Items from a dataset
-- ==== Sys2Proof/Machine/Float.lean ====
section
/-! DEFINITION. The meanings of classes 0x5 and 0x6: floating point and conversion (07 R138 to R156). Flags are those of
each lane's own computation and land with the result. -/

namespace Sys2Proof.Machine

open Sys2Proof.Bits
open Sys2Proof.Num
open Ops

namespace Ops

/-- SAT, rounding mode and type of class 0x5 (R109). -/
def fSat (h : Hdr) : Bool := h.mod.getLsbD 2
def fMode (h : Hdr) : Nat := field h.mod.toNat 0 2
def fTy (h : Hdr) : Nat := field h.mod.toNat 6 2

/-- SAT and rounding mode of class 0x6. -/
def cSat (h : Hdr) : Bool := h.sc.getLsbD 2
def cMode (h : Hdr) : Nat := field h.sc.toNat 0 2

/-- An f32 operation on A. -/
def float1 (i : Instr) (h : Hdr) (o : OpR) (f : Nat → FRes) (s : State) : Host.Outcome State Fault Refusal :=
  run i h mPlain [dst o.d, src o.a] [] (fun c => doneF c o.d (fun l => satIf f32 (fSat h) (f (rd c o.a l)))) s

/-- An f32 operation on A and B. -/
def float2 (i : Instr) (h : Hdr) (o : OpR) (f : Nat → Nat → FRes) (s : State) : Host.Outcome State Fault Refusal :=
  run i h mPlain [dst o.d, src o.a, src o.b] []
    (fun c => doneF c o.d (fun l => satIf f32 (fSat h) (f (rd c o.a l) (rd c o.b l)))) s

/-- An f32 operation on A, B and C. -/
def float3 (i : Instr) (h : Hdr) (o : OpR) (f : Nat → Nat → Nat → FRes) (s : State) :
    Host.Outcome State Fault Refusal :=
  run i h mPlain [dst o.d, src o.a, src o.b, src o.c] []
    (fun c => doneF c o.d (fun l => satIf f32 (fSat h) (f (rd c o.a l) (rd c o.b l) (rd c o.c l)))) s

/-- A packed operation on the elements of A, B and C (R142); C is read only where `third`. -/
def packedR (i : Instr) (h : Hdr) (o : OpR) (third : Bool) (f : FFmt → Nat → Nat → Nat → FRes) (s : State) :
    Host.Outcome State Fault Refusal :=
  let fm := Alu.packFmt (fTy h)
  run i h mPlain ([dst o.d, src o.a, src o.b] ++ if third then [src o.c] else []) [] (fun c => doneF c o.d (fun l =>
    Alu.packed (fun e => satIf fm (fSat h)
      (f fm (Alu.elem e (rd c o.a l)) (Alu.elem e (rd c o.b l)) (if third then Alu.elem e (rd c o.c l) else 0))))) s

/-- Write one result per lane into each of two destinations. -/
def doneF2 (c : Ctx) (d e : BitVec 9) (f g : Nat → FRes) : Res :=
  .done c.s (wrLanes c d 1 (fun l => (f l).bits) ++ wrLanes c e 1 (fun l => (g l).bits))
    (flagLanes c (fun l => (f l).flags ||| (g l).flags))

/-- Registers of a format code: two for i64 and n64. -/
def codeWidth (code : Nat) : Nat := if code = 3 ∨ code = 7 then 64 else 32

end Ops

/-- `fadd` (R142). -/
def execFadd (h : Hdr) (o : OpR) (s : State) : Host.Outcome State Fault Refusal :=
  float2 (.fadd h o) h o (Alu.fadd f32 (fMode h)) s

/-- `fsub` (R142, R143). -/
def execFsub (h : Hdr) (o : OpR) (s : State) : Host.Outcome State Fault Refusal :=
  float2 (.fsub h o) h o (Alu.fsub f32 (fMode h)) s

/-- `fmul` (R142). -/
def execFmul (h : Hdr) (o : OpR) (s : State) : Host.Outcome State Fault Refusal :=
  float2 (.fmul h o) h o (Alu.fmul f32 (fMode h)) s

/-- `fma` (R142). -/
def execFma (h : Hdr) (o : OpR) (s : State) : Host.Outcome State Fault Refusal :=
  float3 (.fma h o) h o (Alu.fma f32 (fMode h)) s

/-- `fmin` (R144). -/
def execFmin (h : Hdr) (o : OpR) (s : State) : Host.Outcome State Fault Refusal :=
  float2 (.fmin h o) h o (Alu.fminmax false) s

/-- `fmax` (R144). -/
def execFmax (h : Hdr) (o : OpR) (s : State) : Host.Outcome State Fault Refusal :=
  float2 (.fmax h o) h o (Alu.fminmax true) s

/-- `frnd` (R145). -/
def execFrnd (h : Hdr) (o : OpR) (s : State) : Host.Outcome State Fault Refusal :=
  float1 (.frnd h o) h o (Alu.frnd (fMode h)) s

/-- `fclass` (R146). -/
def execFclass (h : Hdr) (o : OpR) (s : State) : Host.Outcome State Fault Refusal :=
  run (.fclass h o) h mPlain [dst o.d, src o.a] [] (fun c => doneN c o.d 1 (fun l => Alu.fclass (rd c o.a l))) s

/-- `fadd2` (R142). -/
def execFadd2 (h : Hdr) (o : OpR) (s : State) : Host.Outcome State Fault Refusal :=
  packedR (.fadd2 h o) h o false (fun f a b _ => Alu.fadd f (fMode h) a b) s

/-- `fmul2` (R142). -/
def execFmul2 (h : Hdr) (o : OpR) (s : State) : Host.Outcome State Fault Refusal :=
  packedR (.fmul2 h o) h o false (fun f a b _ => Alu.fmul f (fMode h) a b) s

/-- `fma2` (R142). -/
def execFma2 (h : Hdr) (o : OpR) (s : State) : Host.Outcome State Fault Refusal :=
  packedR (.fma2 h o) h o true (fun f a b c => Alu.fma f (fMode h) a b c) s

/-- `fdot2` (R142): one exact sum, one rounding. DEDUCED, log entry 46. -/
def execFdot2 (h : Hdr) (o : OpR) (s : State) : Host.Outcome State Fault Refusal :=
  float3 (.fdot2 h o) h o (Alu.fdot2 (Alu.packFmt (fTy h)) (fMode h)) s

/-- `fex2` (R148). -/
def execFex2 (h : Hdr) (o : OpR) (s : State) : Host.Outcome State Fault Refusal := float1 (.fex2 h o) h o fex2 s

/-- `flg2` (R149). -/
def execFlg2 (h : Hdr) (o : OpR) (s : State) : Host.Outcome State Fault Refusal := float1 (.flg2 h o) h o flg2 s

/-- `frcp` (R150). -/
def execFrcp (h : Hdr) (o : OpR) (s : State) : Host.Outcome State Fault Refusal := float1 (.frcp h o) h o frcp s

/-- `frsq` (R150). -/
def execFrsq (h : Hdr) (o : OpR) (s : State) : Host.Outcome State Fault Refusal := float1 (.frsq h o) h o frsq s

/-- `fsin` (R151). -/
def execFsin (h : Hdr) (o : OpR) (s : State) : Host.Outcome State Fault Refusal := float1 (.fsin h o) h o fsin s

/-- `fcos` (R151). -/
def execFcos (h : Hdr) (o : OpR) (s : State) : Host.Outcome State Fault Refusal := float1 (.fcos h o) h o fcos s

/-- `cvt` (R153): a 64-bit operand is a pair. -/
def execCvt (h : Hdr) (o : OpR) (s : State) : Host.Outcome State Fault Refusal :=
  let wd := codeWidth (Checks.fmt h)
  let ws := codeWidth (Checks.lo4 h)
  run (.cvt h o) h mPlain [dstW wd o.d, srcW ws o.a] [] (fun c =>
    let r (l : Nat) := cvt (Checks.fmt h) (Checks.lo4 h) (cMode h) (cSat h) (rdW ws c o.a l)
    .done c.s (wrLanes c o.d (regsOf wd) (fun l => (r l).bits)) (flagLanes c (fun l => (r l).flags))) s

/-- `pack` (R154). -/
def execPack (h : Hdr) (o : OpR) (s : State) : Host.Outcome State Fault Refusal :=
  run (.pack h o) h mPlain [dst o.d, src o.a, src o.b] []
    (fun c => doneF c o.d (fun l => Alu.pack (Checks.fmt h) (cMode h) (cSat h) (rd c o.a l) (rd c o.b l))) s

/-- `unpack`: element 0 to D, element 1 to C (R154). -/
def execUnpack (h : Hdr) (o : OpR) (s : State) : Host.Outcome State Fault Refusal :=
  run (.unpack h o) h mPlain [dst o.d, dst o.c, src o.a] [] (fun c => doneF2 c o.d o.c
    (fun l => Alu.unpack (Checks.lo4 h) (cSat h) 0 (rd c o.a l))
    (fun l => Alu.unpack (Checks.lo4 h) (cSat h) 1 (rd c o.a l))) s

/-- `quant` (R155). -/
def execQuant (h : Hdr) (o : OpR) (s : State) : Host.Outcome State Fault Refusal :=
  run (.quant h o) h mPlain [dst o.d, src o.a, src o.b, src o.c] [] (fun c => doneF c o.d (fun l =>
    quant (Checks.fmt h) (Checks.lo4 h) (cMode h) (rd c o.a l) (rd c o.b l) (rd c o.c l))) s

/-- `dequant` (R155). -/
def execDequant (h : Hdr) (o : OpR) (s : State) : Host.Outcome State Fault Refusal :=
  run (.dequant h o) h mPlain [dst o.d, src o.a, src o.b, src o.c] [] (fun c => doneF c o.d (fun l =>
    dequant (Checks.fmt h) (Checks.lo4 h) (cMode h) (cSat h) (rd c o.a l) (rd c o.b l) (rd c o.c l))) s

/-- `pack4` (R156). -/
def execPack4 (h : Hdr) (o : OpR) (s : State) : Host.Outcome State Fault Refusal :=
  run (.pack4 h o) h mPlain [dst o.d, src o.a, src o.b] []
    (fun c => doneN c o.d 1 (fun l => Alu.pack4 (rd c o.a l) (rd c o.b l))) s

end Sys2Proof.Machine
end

Activity:
Retype the records above exactly, from their first line through the line that contains "0x5 (R109). -/", and stop there.

Response box:
-- ==== Sys2Proof/Machine/Float.lean ====
section
/-! DEFINITION. The meanings of classes 0x5 and 0x6: floating point and conversion (07 R138 to R156). Flags are those of
each lane's own computation and land with the result. -/

namespace Sys2Proof.Machine

open Sys2Proof.Bits
open Sys2Proof.Num
open Ops

namespace Ops

/-- SAT, rounding mode and type of class 0x5 (R109). -/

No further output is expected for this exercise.